Top of MATERIAL SHOWN

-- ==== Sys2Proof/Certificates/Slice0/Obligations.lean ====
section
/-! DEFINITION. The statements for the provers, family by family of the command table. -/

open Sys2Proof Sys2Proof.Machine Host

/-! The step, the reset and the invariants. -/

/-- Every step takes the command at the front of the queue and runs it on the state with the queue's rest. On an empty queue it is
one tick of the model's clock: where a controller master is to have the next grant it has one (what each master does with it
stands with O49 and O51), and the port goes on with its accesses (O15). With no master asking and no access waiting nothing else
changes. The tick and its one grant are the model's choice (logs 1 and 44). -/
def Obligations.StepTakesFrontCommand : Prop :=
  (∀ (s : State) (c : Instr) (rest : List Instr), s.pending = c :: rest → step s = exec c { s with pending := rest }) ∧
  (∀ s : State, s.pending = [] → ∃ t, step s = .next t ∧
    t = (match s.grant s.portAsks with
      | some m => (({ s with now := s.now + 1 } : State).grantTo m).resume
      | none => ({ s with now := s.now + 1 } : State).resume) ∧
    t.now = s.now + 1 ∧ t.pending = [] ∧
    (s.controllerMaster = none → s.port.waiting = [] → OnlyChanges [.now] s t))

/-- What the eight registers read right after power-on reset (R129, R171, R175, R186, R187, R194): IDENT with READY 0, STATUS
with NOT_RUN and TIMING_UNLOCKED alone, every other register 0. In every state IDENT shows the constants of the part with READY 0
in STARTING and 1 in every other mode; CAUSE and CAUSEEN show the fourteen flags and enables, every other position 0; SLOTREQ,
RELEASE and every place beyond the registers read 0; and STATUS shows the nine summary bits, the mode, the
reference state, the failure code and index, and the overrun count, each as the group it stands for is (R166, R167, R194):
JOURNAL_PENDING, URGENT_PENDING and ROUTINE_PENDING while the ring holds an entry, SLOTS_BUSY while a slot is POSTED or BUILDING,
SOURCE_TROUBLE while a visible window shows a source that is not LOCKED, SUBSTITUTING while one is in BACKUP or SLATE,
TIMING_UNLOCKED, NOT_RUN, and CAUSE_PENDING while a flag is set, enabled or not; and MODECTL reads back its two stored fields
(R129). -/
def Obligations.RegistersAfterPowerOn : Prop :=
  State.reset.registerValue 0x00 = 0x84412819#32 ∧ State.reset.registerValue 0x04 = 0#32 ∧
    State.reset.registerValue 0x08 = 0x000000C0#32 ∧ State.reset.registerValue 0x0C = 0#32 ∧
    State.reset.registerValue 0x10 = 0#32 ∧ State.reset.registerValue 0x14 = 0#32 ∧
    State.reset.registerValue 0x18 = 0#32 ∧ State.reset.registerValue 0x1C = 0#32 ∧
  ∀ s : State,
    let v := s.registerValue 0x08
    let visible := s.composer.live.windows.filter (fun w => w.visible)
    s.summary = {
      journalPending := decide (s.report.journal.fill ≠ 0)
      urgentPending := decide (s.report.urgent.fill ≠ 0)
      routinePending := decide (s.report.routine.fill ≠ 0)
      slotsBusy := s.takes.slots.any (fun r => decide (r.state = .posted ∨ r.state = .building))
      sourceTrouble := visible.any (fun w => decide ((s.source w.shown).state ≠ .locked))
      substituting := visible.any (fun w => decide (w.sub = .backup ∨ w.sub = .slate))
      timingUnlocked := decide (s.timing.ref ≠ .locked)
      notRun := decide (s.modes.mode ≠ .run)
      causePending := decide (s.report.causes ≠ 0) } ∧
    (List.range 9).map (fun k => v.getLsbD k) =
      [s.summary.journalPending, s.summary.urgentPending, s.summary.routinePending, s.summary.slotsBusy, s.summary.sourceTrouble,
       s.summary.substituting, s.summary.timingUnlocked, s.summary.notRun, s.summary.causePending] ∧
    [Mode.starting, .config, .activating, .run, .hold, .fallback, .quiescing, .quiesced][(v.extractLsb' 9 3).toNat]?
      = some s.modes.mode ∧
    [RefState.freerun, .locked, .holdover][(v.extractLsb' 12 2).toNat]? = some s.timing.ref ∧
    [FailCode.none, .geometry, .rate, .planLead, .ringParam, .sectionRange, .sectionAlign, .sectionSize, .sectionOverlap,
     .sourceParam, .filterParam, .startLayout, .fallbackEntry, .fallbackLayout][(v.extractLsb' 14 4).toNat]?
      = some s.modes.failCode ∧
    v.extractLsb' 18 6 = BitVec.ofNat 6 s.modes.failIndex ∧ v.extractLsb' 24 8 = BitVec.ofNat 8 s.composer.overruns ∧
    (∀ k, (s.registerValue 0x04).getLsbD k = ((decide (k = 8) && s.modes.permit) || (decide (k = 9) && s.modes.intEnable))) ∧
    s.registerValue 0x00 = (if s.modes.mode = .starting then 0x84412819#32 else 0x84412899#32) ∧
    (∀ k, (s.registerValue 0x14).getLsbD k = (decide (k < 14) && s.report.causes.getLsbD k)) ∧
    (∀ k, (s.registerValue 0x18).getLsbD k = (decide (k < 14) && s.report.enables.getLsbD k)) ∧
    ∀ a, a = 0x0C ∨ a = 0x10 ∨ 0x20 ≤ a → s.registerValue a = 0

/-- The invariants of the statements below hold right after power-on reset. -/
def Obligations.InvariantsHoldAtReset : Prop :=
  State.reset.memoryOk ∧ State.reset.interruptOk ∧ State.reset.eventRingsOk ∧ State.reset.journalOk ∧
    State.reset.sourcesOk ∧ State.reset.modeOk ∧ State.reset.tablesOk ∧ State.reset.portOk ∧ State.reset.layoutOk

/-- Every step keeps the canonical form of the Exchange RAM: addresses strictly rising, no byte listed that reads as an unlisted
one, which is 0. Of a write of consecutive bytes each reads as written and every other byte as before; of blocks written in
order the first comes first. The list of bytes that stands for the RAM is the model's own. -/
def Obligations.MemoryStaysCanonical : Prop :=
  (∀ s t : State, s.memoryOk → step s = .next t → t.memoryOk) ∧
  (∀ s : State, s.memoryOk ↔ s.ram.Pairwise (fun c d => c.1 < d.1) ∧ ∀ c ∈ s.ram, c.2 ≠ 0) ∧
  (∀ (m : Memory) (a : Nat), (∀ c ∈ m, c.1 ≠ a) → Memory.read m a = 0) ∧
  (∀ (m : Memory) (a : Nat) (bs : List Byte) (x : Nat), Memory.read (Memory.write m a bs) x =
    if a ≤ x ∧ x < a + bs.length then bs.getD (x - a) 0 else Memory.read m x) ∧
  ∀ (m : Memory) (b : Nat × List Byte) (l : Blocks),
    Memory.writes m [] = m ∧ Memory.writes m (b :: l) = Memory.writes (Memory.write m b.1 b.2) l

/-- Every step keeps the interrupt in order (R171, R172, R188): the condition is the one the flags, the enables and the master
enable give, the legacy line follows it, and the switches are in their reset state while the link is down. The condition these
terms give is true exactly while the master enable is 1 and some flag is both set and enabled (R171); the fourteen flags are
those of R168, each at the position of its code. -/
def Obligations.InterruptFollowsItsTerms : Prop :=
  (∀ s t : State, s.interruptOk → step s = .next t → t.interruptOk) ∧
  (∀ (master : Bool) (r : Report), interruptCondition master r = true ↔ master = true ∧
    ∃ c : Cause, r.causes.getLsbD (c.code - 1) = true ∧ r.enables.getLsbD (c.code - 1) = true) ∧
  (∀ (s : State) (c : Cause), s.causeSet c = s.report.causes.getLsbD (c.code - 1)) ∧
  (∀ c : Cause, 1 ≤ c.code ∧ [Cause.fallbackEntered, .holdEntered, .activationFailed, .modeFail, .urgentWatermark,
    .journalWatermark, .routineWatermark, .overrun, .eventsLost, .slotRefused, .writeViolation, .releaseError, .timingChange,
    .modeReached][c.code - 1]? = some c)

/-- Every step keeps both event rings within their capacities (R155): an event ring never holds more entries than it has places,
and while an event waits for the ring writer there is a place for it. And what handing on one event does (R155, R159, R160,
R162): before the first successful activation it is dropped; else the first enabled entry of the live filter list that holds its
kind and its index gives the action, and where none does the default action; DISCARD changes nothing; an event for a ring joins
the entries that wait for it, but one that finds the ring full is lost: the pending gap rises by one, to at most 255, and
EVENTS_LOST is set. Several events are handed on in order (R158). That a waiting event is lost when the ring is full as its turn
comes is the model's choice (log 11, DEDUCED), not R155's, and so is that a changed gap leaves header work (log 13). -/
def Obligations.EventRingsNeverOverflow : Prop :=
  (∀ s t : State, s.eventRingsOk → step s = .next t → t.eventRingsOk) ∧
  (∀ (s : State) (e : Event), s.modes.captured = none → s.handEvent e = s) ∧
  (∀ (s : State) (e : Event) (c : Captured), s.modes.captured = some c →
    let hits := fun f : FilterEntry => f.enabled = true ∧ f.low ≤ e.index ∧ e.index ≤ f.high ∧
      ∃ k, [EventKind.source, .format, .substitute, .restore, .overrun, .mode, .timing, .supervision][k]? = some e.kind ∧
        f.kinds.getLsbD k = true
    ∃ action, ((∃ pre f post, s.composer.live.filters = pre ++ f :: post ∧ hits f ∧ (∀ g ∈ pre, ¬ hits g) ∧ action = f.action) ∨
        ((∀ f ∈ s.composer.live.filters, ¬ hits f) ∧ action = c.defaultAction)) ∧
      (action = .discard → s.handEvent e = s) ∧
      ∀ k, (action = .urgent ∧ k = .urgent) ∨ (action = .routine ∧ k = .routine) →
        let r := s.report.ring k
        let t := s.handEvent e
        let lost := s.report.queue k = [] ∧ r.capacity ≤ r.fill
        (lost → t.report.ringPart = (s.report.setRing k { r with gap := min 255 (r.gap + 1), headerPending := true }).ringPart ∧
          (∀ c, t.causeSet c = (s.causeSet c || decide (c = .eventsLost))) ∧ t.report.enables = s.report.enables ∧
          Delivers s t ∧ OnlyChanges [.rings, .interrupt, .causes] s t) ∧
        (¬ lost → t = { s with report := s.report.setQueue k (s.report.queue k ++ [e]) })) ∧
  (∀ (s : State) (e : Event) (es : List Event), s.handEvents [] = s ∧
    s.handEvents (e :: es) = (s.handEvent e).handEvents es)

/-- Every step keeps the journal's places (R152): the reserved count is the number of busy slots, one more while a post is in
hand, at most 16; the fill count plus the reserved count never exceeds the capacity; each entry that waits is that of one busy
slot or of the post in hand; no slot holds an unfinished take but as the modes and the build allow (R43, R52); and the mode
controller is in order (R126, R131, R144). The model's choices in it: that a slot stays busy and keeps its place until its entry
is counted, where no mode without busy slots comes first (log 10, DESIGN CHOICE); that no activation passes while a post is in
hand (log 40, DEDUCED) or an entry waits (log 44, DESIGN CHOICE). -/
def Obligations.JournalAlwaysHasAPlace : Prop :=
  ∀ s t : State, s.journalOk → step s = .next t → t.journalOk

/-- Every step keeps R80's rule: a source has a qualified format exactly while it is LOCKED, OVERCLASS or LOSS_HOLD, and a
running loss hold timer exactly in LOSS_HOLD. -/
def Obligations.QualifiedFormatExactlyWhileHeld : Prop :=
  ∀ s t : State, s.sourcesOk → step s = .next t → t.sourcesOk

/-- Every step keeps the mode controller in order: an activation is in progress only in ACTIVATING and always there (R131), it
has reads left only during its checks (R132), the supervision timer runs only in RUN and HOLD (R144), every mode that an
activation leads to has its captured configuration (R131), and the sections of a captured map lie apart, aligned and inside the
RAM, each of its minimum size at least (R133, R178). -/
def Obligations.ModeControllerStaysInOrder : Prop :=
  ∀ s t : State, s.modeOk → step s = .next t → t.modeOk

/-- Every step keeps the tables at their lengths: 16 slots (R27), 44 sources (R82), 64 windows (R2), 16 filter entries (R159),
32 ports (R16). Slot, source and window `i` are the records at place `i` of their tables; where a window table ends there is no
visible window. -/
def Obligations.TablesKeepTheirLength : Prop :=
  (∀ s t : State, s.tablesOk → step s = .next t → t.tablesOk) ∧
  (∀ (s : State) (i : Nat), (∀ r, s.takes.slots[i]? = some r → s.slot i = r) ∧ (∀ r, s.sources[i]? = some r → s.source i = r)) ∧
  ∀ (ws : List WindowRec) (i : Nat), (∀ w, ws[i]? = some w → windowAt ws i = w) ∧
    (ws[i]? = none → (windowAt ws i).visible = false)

Bottom of MATERIAL SHOWN

Which lines above contain "eventsLost"? Show each of them.

FINISHED EXERCISE:
    .journalWatermark, .routineWatermark, .overrun, .eventsLost, .slotRefused, .writeViolation, .releaseError, .timingChange,
          (∀ c, t.causeSet c = (s.causeSet c || decide (c = .eventsLost))) ∧ t.report.enables = s.report.enables ∧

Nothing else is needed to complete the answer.